* **PROBLEM DESCRIPTION**: Your response should contain every line from the data below that holds the string "staleReason".
-- Opening Marker --
-- ==== Sys2Proof/Tests/WitnessTasks.lean ====
section
/-! SUPPORT. Witnesses: for each statement about task and sequencer state commands, machines and operands that
meet the hypotheses of each of its clauses together. -/

namespace Sys2Proof.Tests

open Sys2Proof Sys2Proof.Machine

set_option linter.unusedVariables false
set_option maxRecDepth 65536
set_option Elab.async false

/-- The hypotheses of `Obligations.TasksEnterAndAreChecked` are met. -/
theorem witness_TasksEnterAndAreChecked :
    (let q : List Instr := [];
     let d : Dev := ad (tsk 2 0xA 0 ++ [(Reg.LNK_CTRL 1,
       0xFFFFFFFF)]) (fun q => { q with running := true }) (fun g => g) (fun l => { l with down := [.task 5 6 [1] []] });
     let n : ActNo := 1; let f : LinkFault := .corrected; let a : Ac := d.acWith n (d.serving n);
     let held : Nat := a.l.queue.length + (if a.busy then 1 else 0); let tag := 5; let tnum := 6; let ws := [1];
     let xs := []; let rest := [];
     a.l.down = .task tag tnum ws xs :: rest ∧ a.linkOn = true ∧ held < 2 ∧ (f = .good ∨ f = .corrected)) ∧
    (let q : List Instr := [];
     let d : Dev := ad (tsk 2 0xA 0 ++ [(Reg.LNK_CTRL 1,
       0xFFFFFFFF)]) (fun q => { q with running := true }) (fun g => g) (fun l => { l with down := [.task 5 6 [1] []], queue := [⟨5, 6, [5 * 2 ^ 60 + 3 * 2 ^ 40, 0, 0, 0, 16384, 0, 0, 0], []⟩] });
     let n : ActNo := 1; let f : LinkFault := .good; let a : Ac := d.acWith n (d.serving n);
     let held : Nat := a.l.queue.length + (if a.busy then 1 else 0); let tag := 5; let tnum := 6; let ws := [1];
     let xs := []; let rest := []; a.l.down = .task tag tnum ws xs :: rest ∧ a.linkOn = true ∧ 2 ≤ held ∧ f = .good) ∧
    (let q : List Instr := [];
     let d : Dev := ad (tsk 2 0xA 0 ++ [(Reg.LNK_CTRL 1,
       0xFFFFFFFF)]) (fun q => { q with running := true }) (fun g => g) (fun l => { l with down := [.task 5 6 [1] []] });
     let n : ActNo := 1; let f : LinkFault := .uncorrectable; let a : Ac := d.acWith n (d.serving n); let tag := 5;
     let tnum := 6; let ws := [1]; let xs := []; let rest := [];
     a.l.down = .task tag tnum ws xs :: rest ∧ a.linkOn = true ∧ f = .uncorrectable) ∧
    (let q : List Instr := [];
     let d : Dev := ad (tsk 2 0xA 0 ++ [(Reg.LNK_CTRL 1,
       0xFFFFFFFF)]) (fun q => { q with running := true }) (fun g => g) (fun l => { l with down := [.task 5 6 [1] []] });
     let n : ActNo := 1; let f : LinkFault := .protocol; let a : Ac := d.acWith n (d.serving n); let tag := 5;
     let tnum := 6; let ws := [1]; let xs := []; let rest := [];
     a.l.down = .task tag tnum ws xs :: rest ∧ a.linkOn = true ∧ f = .protocol) ∧
    (let d : Dev := mk [(Reg.LNK_CTRL 1, 0)]; let n : ActNo := 1; let a : Ac := d.acWith n (d.serving n); a.linkOn = false) ∧
    (let q : List Instr := [];
     let d : Dev := ad ([(Reg.TSQ_CTRL 1, fs [(Fld.TSQ_CTRL_RUN,
       1)])]) (fun q => { q with running := true }) (fun g => g) (fun l => { l with queue := [⟨5, 6, [], []⟩] });
     let n : ActNo := 1; let a : Ac := d.acWith n (d.serving n); let b (e : Dev) : Ac := e.acWith n (d.serving n);
     let ready : Prop := a.busy = false ∧ d.plat.bit (Reg.TSQ_CTRL a.t) Fld.TSQ_CTRL_RUN = true ∧
       d.plat.bit (Reg.TSQ_STATUS a.t) Fld.TSQ_STATUS_HALTED = false ∧ d.plat.on (4 * n.val + 2) = true;
     let x := ⟨5, 6, [], []⟩; let xs := []; a.l.queue = x :: xs ∧ ready ∧ let c : Ac := a.loadTask x;
     let formed : Prop := c.wellFormed (d.plat.bit (Reg.TSQ_SCAN a.t) Fld.TSQ_SCAN_EN) = true; ¬ formed) ∧
    (let q : List Instr := [];
     let d : Dev := ad ([(Reg.TSQ_CTRL 1, fs [(Fld.TSQ_CTRL_RUN,
       1)])]) (fun q => { q with running := true }) (fun g => g) (fun l => { l with queue := [⟨5, 6, [2 * 2 ^ 60 + 3 * 2 ^ 40, 0xABCD * 2 ^ 32 + 7 * 2 ^ 20 + 0xA, 3 * 2 ^ 40 + 50 * 2 ^ 20 + 5, 0, 4 * 2 ^ 54 + 2 ^ 51, 0, 0, 0], []⟩] });
     let n : ActNo := 1; let a : Ac := d.acWith n (d.serving n); let b (e : Dev) : Ac := e.acWith n (d.serving n);
     let ready : Prop := a.busy = false ∧ d.plat.bit (Reg.TSQ_CTRL a.t) Fld.TSQ_CTRL_RUN = true ∧
       d.plat.bit (Reg.TSQ_STATUS a.t) Fld.TSQ_STATUS_HALTED = false ∧ d.plat.on (4 * n.val + 2) = true;
     let x := ⟨5, 6, [2 * 2 ^ 60 + 3 * 2 ^ 40, 0xABCD * 2 ^ 32 + 7 * 2 ^ 20 + 0xA, 3 * 2 ^ 40 + 50 * 2 ^ 20 + 5, 0,
       4 * 2 ^ 54 + 2 ^ 51, 0, 0, 0], []⟩;
     let xs := []; a.l.queue = x :: xs ∧ ready ∧ let c : Ac := a.loadTask x;
     let formed : Prop := c.wellFormed (d.plat.bit (Reg.TSQ_SCAN a.t) Fld.TSQ_SCAN_EN) = true;
     formed ∧ c.kind ≠ 5 ∧ c.bindReason ≠ 0) ∧
    (let q : List Instr := [];
     let d : Dev := ad ([(Reg.TSQ_CTRL 1, fs [(Fld.TSQ_CTRL_RUN, 1)]), (Reg.TSQ_MQ_ST 1 3, fs [(Fld.TSQ_MQ_ST_VALID, 1)]),
       (Reg.TSQ_MQ_ID 1 3,
       0xABCD)]) (fun q => imgB 0x13 [0xA] <| imgB 0x3C [8] { q with running := true }) (fun g => g) (fun l => { l with queue := [⟨5, 6, [2 * 2 ^ 60 + 3 * 2 ^ 40, 0xABCD * 2 ^ 32 + 7 * 2 ^ 20 + 0xA, 3 * 2 ^ 40 + 50 * 2 ^ 20 + 5, 0, 4 * 2 ^ 54 + 2 ^ 51, 0, 0, 0], []⟩] });
     let n : ActNo := 1; let a : Ac := d.acWith n (d.serving n); let b (e : Dev) : Ac := e.acWith n (d.serving n);
     let ready : Prop := a.busy = false ∧ d.plat.bit (Reg.TSQ_CTRL a.t) Fld.TSQ_CTRL_RUN = true ∧
       d.plat.bit (Reg.TSQ_STATUS a.t) Fld.TSQ_STATUS_HALTED = false ∧ d.plat.on (4 * n.val + 2) = true;
     let x := ⟨5, 6, [2 * 2 ^ 60 + 3 * 2 ^ 40, 0xABCD * 2 ^ 32 + 7 * 2 ^ 20 + 0xA, 3 * 2 ^ 40 + 50 * 2 ^ 20 + 5, 0,
       4 * 2 ^ 54 + 2 ^ 51, 0, 0, 0], []⟩;
     let xs := []; a.l.queue = x :: xs ∧ ready ∧ let c : Ac := a.loadTask x;
     let formed : Prop := c.wellFormed (d.plat.bit (Reg.TSQ_SCAN a.t) Fld.TSQ_SCAN_EN) = true;
     formed ∧ c.kind ≠ 5 ∧ c.bindReason = 0 ∧ c.sample.staleReason ≠ 0) ∧
    (let q : List Instr := [];
     let d : Dev := ad ([(Reg.TSQ_CTRL 1, fs [(Fld.TSQ_CTRL_RUN, 1)]), (Reg.TSQ_MQ_ST 1 3, fs [(Fld.TSQ_MQ_ST_VALID, 1)]),
       (Reg.TSQ_MQ_ID 1 3, 0xABCD), (Reg.TSQ_ENV_AGE 1,
       0)]) (fun q => imgB 0x13 [0xA] <| imgB 0x3C [8] { q with running := true }) (fun g => g) (fun l => { l with queue := [⟨5, 6, [2 * 2 ^ 60 + 3 * 2 ^ 40, 0xABCD * 2 ^ 32 + 7 * 2 ^ 20 + 0xA, 3 * 2 ^ 40 + 50 * 2 ^ 20 + 5, 0, 4 * 2 ^ 54 + 2 ^ 51, 0, 0, 0], []⟩] });
     let n : ActNo := 1; let a : Ac := d.acWith n (d.serving n); let b (e : Dev) : Ac := e.acWith n (d.serving n);
     let ready : Prop := a.busy = false ∧ d.plat.bit (Reg.TSQ_CTRL a.t) Fld.TSQ_CTRL_RUN = true ∧
       d.plat.bit (Reg.TSQ_STATUS a.t) Fld.TSQ_STATUS_HALTED = false ∧ d.plat.on (4 * n.val + 2) = true;
     let x := ⟨5, 6, [2 * 2 ^ 60 + 3 * 2 ^ 40, 0xABCD * 2 ^ 32 + 7 * 2 ^ 20 + 0xA, 3 * 2 ^ 40 + 50 * 2 ^ 20 + 5, 0,
       4 * 2 ^ 54 + 2 ^ 51, 0, 0, 0], []⟩;
     let xs := []; a.l.queue = x :: xs ∧ ready ∧ let c : Ac := a.loadTask x;
     let formed : Prop := c.wellFormed (d.plat.bit (Reg.TSQ_SCAN a.t) Fld.TSQ_SCAN_EN) = true;
     formed ∧ (c.kind = 5 ∨ c.bindReason = 0 ∧ c.sample.staleReason = 0)) ∧
    (let d : Dev := mk []; let n : ActNo := 1; let a : Ac := d.acWith n (d.serving n);
     let ready : Prop := a.busy = false ∧ d.plat.bit (Reg.TSQ_CTRL a.t) Fld.TSQ_CTRL_RUN = true ∧
       d.plat.bit (Reg.TSQ_STATUS a.t) Fld.TSQ_STATUS_HALTED = false ∧ d.plat.on (4 * n.val + 2) = true;
     (a.l.queue = [] ∨ ¬ ready)) := by
  refine ⟨?_, ?_, ?_, ?_, ?_, ?_, ?_, ?_, ?_, ?_⟩
  all_goals ((try dsimp only [Dev.holdsAdmin, Dev.holdsIo]); try decide +kernel)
-- Closing Marker --
* **EXERCISE ANSWER**:
     formed ∧ c.kind ≠ 5 ∧ c.bindReason = 0 ∧ c.sample.staleReason ≠ 0) ∧
     formed ∧ (c.kind = 5 ∨ c.bindReason = 0 ∧ c.sample.staleReason = 0)) ∧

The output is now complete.